In Texas a one hour drive is considered close by; it's a big state.

Here in LA a one hour drive is a morning commute. But it won't cover nearly the distance.


----------



## ej42137 (Feb 16, 2014)

LoadStar said:


> In "The Pancake Batter Anomaly," Sheldon mentioned that his mom couldn't help him when he was sick when he was 15 and a visiting professor in Germany, because she had to fly back to Texas because the aluminum home had slipped off the cinder blocks again.
> 
> Of course, that contradicts when he said in season 7 that his dad died when he was 14.


Maybe things went poorly for the family after the dad died.


----------



## jr461 (Jul 9, 2004)

Steveknj said:


> They've done a great job so far. Each character we've seen matches the spirit of the character as introduced in TBBT.





LoadStar said:


> See, and I disagree. George Sr. isn't _anything_ like the way that Sheldon described him on BBT, nor is George's relationship to Mary.


The assertion (correct IMO) was about characters introduced on TBBT, and George Sr was never on. It was only Sheldon's recollection/perception of him (and everyone else) while growing up that was mentioned. And, as rightfully indicated above, his perception of people, relationships and their actions vs reality are likely very different.


----------



## ct1 (Jun 27, 2003)

jr461 said:


> The assertion (correct IMO) was about characters introduced on TBBT, and George Sr was never on. It was only Sheldon's recollection/perception of him (and everyone else) while growing up that was mentioned. And, as rightfully indicated above, his perception of people, relationships and their actions vs reality are likely very different.

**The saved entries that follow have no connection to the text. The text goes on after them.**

-- ==== Sys2Proof/Tests/Slice0.lean ====
section
/-! SUPPORT. Tests: what WellFormed refuses; one witness theorem for each obligation that has hypotheses, a concrete state and operands for
each of its clauses; and single steps on small states. -/

set_option Elab.async false

namespace Sys2Proof.Tests

open Sys2Proof Sys2Proof.Machine

/-! ## Small states -/

/-- The state that a command leaves. -/
def after (i : Instr) (s : State) : State :=
  match exec i s with
  | .next t => t
  | .fault _ => s
  | .refused _ => s

/-- A part in RUNNING: the scan over, the identity written, the station in MEMBER with a budget of 8. -/
def lane : State :=
  { State.reset with
    link := { State.reset.link with part := .running },
    cluster := { State.reset.cluster with state := .member, budget := some 8, rollTimer := some 0 },
    scale := { State.reset.scale with gen := { State.reset.scale.gen with running := true, timer := some 0, period := 20 } },
    journal := { State.reset.journal with scan := none, identity := .written 12 [65],
                                          arbiter := { running := none, waiting := [], suspended := none } } }

/-- A lane whose reply list is full. -/
def crowded : State :=
  { lane with link := { lane.link with replies := List.replicate 4 { kind := 1, tag := 0, body := .done .nothing } } }

/-- A part in STARTING, as reset leaves it, and one in UNCONFIGURED. -/
def unconfigured : State :=
  { lane with link := { lane.link with part := .unconfigured }, cluster := { lane.cluster with state := .off } }

/-- A lane with a sale in a state. -/
def selling (sale : Sale) : State := { lane with sale := sale }

/-- An ITEM line of 250. -/
def item (bag : BagStatus) : Line :=
  { kind := .item 1, desc := [65], price := 250, amount := 250, voided := false, bag := bag, expected := none }

/-- A sale in OPEN with lines. -/
def openSale (lines : List Line) : Sale :=
  { Sale.idle with state := .opened, lines := lines, total := (lines.map (fun l => l.amount)).sum,
                   due := (lines.map (fun l => l.amount)).sum }

/-- A sale in TENDER with one line of 250. -/
def tenderSale (tenders : List Tender) : Sale :=
  { openSale [item .skipped] with state := .tender, tenders := tenders, due := 250 - (tenders.map (fun t => t.amount)).sum }

/-- Authority present by the window. -/
def allowed (s : State) : State := { s with authority := { s.authority with window := some 0 } }

/-- A lane with a cluster unit changed. -/
def station (f : Cluster → Cluster) : State := { lane with cluster := f lane.cluster }

/-- An expectation entry of a line. -/
def expects (line : Nat) : Expectation :=
  { line := line, removal := false, expected := 5, tolerance := 1, age := 0, overdue := false }

/-- A card record with a class and an account number. -/
def cardOf (cls : CardClass) (account : Option (List Byte)) : CardRecord :=
  { id := 0, direction := .forward, trackA := .absent, charsA := [], trackB := .good, charsB := [], account := account, cls := cls,
    overrun := false }

/-- A lane that holds a card. -/
def holdingCard (s : State) (r : CardRecord) : State := { s with card := { s.card with held := some r } }

/-- A capture in flight. -/
def flight (bag : Bool) : CaptureRec := { phase := .waitStable, desc := [65], price := 1000, bag := bag, timer := 0 }

/-- An open sale with a capture in flight. -/
def capturing (bag : Bool) : State :=
  { selling { openSale [] with reservation := some 15045 } with capture := { flight := some (flight bag), interlock := false } }

/-- A produce channel READY and stable, with a gross. -/
def readyChannel (gross : Int) : Channel :=
  { Channel.reset with state := .ready, stable := true, samples := List.replicate 8 0, weights := List.replicate 5 gross,
                       gross := some gross, net := some gross, initialZero := some 0 }

/-- A lane with a produce channel. -/
def platter (c : Channel) : State := { lane with scale := { lane.scale with produce := c } }

/-- A lane with a drawer record. -/
def drawerIn (s : State) (d : Drawer) : State := { s with drawer := d }

/-- The drawer at rest. -/
def drawer : Drawer := lane.drawer

/-- A lane with a print engine. -/
def engineIn (e : Engine) : State := { lane with engine := e }

/-- A row in print: a pass and the passes to come. -/
def rowOfPasses (pass : Option (List Nat)) (plan : List (List Nat)) (feed : Bool) : CurrentRow :=
  { image := 0, width := .w100, pass := pass, plan := plan, feed := feed }

/-- A lane with an operation at the array. -/
def running (op : ArrayOp) : State :=
  { lane with journal := { lane.journal with arbiter := { lane.journal.arbiter with running := some op } } }

/-- A character whose parity and stop bits are right for its data. -/
def goodChar (data : Byte) : LinkChar :=
  { data := data, parity := ((bitsOf 8 data.toNat).filter id).length % 2 == 0, stop := true }

/-- A lane in LONE with the holdings of its two consumers. -/
def alone (p d : Nat) : State :=
  { lane with cluster := { lane.cluster with state := .lone, loneCause := some .line,
                                             printer := { holding := p, request := .idle, claim := none },
                                             drawer := { holding := d, request := .idle, claim := none } } }

/-- A lane whose journal stands at a level. -/
def journalAt (s : State) (l : JournalLevel) : State := { s with journal := { s.journal with level := l } }

/-- A lane with a sense input about to settle at a level, its watches judged from the levels before. -/
def settling (s : State) (i : SenseInput) (before now : Level) : State :=
  { s with sense := (s.sense.setPin i { raw := now, debounced := before, count := some 9999 }).judge }

/-- A lane whose assembler waits for the CHECK of a body. -/
def atCheck (s : State) (body : List Byte) : State :=
  s.setAssembler { Assembler.reset with state := .check, buffer := BitVec.ofNat 8 body.length :: body, gap := some 0 }

/-- The fields of an ADD LINE. -/
def fieldsOf (quantity price : Nat) (expected : Option (Nat × Nat)) : LineFields :=
  { desc := [65], quantity := quantity, price := price, expected := expected, noBag := false }

/-- Values that CONFIGURE takes. -/
def values : ConfigValues :=
  { budget := 8, headMax := 1, period := 10, produceZero := 0, produceSpan := 1, baggingZero := 0, baggingSpan := 65535,
    kickWidth := 40, prefixes := [[49, 50, 51, 52]], headers := [[72]], decimals := 3 }

/-- A frame heard as it was sent. -/
def asSent : Heard := .read .asSent .asSent .asSent

/-! ## WellFormed: one ill-formed command for each check -/

theorem test_wf_refuses_commands :
    Instr.wf (.addLine 1 { fieldsOf 1 1 none with desc := List.replicate 256 65 }) = false ∧
    Instr.wf (.addLine 1 (fieldsOf 65536 1 none)) = false ∧ Instr.wf (.addLine 1 (fieldsOf 1 16777216 none)) = false ∧
    Instr.wf (.addLine 1 (fieldsOf 1 1 (some (65536, 0)))) = false ∧ Instr.wf (.addLine 1 (fieldsOf 1 1 (some (1, 65536)))) = false ∧
    Instr.wf (.voidLine 1 256) = false ∧ Instr.wf (.tenderCash 1 4294967296) = false ∧
    Instr.wf (.tenderCard 1 4294967296 [65]) = false ∧ Instr.wf (.tenderCard 1 1 (List.replicate 256 65)) = false ∧
    Instr.wf (.weighItem 1 (List.replicate 256 65) 1 0) = false ∧ Instr.wf (.weighItem 1 [65] 16777216 0) = false ∧
    Instr.wf (.weighItem 1 [65] 1 256) = false ∧ Instr.wf (.setTare 1 (some 65536)) = false ∧ Instr.wf (.playTone 1 256) = false ∧
    Instr.wf (.writeIdentity 1 65536 [65]) = false ∧ Instr.wf (.writeIdentity 1 1 (List.replicate 256 65)) = false ∧
    Instr.wf (.readJournal 1 1 65536) = false := by decide +kernel
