-- ==== Sys2Proof/Config.lean ====
section
/-! DEFINITION. What no rule of the manual fixes and nothing in the model can evaluate: the free values, and the
two cryptographic primitives that the manual names and does not define. -/

namespace Sys2Proof

/-- The n-th free value (assumption 1): wherever the manual leaves a value open after an operation that goes on, the
operation takes the next one, reduced to the width it needs. It has no body, so a claim holds whatever it is. -/
opaque Config.freeValue : Nat → Nat

/-- The idle draw of a power domain in W, which the governor adds to its base draw before it switches the domain on (R391). The
manual gives no figure. -/
opaque Config.idleDraw : Nat → Nat

/-- SHA-384 of a byte list (R430, R441), as a number of 384 bits. The manual names the algorithm and gives no steps. -/
opaque Config.sha384 : List (BitVec 8) → BitVec 384

/-- Whether a firmware image's signature verifies under the key of the fuses (R441). The manual names the check
and gives no steps. -/
opaque Config.signatureOk : List (BitVec 8) → BitVec 384 → Bool

end Sys2Proof
end

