-- ==== Sys2Proof/Machine/State.lean ====
section
/-! DEFINITION. The block's state as plain data: everything the manual gives the device, the queue of commands that
wait, the reasons a command may stop, and the state right after power-on reset. -/

namespace Sys2Proof.Machine

/-! ### The tile (R47–R76, R77–R102, R197–R203, R477) -/

/-- The states of a context (R69). -/
inductive CtxPhase where
  | empty
  | loaded
  | active
  | done
  | faulted
  | evicted
deriving DecidableEq, Repr

/-- Why the scalar core of a context issues nothing although the context is ACTIVE (R60, R63, R66, R192). -/
inductive Gate where
  /-- It issues. -/
  | none
  /-- A SIG waits in D on a counter that was zero (R188). -/
  | sig (w : WaitSig)
  /-- A SYNC waits in D for Burin, Stylus and Stipple to drain (R66). -/
  | sync (f : SyncFields)
  /-- The SYNC's arrival may be reported (R192). -/
  | arrive (f : SyncFields)
  /-- The arrival is reported; the tile waits for the end decision (R246). -/
  | barrier
  /-- TEND waits for the audit's condition (R63). -/
  | audit
deriving DecidableEq, Repr

/-- A circular-region descriptor (R90). Offsets are in bytes. EMPTY is computed from the occupancy. -/
structure CircReg where
  en : Bool
  /-- size in 128-byte lines, as SIZE was written -/
  size : BitVec 15
  /-- bits 20:7 of the base's relative address -/
  base : BitVec 14
  head : Nat
  tail : Nat
  full : Bool
  overrun : Bool
  underrun : Bool
deriving DecidableEq, Repr

/-- The post engine's shadow of one status word (R293, R294); EN is the descriptor's. -/
structure PostRing where
  parked : Bool
  resetSeen : Bool
  drops : BitVec 16
  count : BitVec 16
  wptr : Nat
deriving DecidableEq, Repr

/-- An instruction held by an engine: the instruction, the context that issued it, the scalar operands captured in D
(R54), the rounding direction and the Stipple registers captured with them (R158, R187), and its address. -/
structure EngOp where
  ins : Instr
  ctx : Bool
  regs : List Word
  rm : BitVec 3
  key : BitVec 128
  tn6 : Bool
  pc : Word
deriving DecidableEq, Repr

/-- The queue of a per-tile engine, the instructions it has started and not finished, in issue order (R53, R55,
R498), and those that a stop found running and that it abandons at their next internal step (R74). -/
structure EngQ where
  queue : List EngOp
  running : List EngOp
  aborting : List EngOp
deriving DecidableEq, Repr

/-- A translation fault as the slot keeps it (R332, R333): CAUSE, LEVEL and INDEX of T_XLAT_FAULT_INFO, the virtual address,
the intent and e_f. -/
structure XlatFault where
  cause : BitVec 3
  level : BitVec 4
  index : BitVec 9
  va : Word
  write : Bool
  elem : Nat
deriving DecidableEq, Repr

/-- Where a stream instruction stands (R235, R322, R332). -/
inductive StreamPhase where
  /-- issued, not yet accepted -/
  | queued
  /-- accepted -/
  | running
  /-- suspended by a translation fault (R332) -/
  | suspended (f : XlatFault)
  /-- stopped at a gather-list entry with an uncorrectable error: it never signals (R100) -/
  | dead
  /-- rejected at acceptance; its record waits for an earlier ACQ or FENCE (R321, R337) -/
  | rejected
deriving DecidableEq, Repr

/-- A table entry as the translation caches tag it: address-space id, level, the VA bits that it covers, the entry (R330). -/
abbrev XlatEntry := BitVec 12 × Nat × Nat × Word

/-- A translated page: virtual base, size, global physical base, and the entries that translated it. -/
structure XlatPage where
  va : Nat
  size : Nat
  pa : Nat
  via : List XlatEntry
deriving DecidableEq, Repr

/-- A translated piece of a descriptor: the global physical address of each of its memory-side bytes, the entries that translated it,
and whether one of them has been invalidated since (R331). -/
structure XlatPiece where
  pas : List Nat
  via : List XlatEntry
  stale : Bool
deriving DecidableEq, Repr

/-- Accesses issued together: the elements from `first` to before `stop`, the global physical address of each of their
memory-side bytes, the bytes carried with the code of R323 that each has drawn, the granules, by number, still to be
answered, and how they were translated. -/
structure Batch where
  first : Nat
  stop : Nat
  addrs : List Nat
  bytes : List (Byte × BitVec 4)
  wait : List Nat
  via : List XlatEntry
  stale : Bool
deriving DecidableEq, Repr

Sheldon recalled his dad as pretty dumb, drinking a lot of beer and watching football all the time. Nothing like what we've seen.


----------



## TonyD79 (Jan 4, 2002)

ct1 said:


> Sheldon recalled his dad as pretty dumb, drinking a lot of beer and watching football all the time. Nothing like what we've seen.


He also called his very smart friends dumb and exaggerated Penny's social aspects right in front of her.


----------



## LoadStar (Jul 24, 2001)

ct1 said:


> Sheldon recalled his dad as pretty dumb, drinking a lot of beer and watching football all the time. Nothing like what we've seen.


And most of the time that his father was mentioned, he was described as getting into shouting fights with his mother, sometimes involving throwing or breaking of household objects.


----------



## ct1 (Jun 27, 2003)

LoadStar said:


> And most of the time that his father was mentioned, he was described as getting into shouting fights with his mother, sometimes involving throwing or breaking of household objects.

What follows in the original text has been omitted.